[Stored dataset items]
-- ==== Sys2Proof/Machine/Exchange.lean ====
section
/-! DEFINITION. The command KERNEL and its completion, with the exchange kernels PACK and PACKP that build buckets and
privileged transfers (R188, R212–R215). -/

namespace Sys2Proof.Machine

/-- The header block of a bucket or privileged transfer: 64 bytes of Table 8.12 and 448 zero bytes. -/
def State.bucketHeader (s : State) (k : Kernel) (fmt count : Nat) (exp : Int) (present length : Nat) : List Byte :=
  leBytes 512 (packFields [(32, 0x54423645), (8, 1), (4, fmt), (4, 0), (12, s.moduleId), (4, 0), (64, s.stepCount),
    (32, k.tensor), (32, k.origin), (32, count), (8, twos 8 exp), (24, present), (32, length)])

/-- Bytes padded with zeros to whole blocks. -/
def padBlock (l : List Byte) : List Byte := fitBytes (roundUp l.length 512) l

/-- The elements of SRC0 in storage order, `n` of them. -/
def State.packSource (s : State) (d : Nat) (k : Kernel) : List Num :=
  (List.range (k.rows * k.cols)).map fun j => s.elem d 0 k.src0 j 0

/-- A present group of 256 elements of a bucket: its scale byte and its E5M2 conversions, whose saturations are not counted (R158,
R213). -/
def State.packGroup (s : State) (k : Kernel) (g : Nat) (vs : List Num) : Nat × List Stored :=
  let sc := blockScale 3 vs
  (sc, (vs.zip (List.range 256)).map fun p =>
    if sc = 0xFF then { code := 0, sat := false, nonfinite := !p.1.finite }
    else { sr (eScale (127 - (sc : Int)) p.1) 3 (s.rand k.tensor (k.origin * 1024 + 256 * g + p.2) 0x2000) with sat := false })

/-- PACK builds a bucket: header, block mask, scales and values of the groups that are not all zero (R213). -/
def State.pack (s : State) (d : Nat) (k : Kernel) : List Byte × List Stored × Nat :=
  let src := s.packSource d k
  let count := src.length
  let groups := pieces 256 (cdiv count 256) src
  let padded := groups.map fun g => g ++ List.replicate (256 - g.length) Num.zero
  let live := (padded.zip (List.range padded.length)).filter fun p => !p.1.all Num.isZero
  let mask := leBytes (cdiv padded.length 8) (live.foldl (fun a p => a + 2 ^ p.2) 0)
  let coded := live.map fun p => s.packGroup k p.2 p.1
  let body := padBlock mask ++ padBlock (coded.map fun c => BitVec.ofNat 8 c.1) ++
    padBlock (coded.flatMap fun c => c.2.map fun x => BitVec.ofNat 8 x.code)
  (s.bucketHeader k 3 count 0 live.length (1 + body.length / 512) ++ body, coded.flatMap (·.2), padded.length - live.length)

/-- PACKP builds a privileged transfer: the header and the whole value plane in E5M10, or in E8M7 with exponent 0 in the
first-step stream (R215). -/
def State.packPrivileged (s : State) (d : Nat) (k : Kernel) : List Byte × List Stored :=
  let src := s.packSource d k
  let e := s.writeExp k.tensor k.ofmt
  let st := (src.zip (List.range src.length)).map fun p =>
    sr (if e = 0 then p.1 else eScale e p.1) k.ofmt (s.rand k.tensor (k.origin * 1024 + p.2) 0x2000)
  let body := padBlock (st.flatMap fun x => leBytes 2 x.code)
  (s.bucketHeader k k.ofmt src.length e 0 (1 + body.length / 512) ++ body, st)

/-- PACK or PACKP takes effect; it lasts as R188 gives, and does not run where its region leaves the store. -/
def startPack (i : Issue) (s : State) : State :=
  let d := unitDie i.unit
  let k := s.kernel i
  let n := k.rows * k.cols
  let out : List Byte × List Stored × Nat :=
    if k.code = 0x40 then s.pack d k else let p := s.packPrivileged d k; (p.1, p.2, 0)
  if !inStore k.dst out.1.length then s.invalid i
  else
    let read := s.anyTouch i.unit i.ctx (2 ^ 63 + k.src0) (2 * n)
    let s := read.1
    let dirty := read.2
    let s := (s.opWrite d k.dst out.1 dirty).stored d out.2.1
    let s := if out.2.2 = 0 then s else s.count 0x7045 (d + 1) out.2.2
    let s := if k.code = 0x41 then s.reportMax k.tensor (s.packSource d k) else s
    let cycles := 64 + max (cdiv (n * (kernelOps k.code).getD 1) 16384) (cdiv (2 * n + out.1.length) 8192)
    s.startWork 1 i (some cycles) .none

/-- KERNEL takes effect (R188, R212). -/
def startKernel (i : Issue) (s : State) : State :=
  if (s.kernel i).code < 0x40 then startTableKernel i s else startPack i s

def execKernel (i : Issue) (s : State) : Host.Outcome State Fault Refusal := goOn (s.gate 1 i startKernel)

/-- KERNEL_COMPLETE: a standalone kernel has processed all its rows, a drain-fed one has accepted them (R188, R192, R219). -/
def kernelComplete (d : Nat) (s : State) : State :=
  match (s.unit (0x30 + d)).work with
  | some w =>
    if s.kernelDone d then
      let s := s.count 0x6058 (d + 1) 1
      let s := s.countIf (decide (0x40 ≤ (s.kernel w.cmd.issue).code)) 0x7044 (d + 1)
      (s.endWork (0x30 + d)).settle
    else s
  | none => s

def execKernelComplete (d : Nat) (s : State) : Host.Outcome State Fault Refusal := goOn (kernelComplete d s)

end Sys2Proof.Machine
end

### What to do
Beginning at the first line of the records, retype exactly every line up to and including the one with "def padBlock (l".

### Answer to this problem
-- ==== Sys2Proof/Machine/Exchange.lean ====
section
/-! DEFINITION. The command KERNEL and its completion, with the exchange kernels PACK and PACKP that build buckets and
privileged transfers (R188, R212–R215). -/

namespace Sys2Proof.Machine

/-- The header block of a bucket or privileged transfer: 64 bytes of Table 8.12 and 448 zero bytes. -/
def State.bucketHeader (s : State) (k : Kernel) (fmt count : Nat) (exp : Int) (present length : Nat) : List Byte :=
  leBytes 512 (packFields [(32, 0x54423645), (8, 1), (4, fmt), (4, 0), (12, s.moduleId), (4, 0), (64, s.stepCount),
    (32, k.tensor), (32, k.origin), (32, count), (8, twos 8 exp), (24, present), (32, length)])

/-- Bytes padded with zeros to whole blocks. -/
def padBlock (l : List Byte) : List Byte := fitBytes (roundUp l.length 512) l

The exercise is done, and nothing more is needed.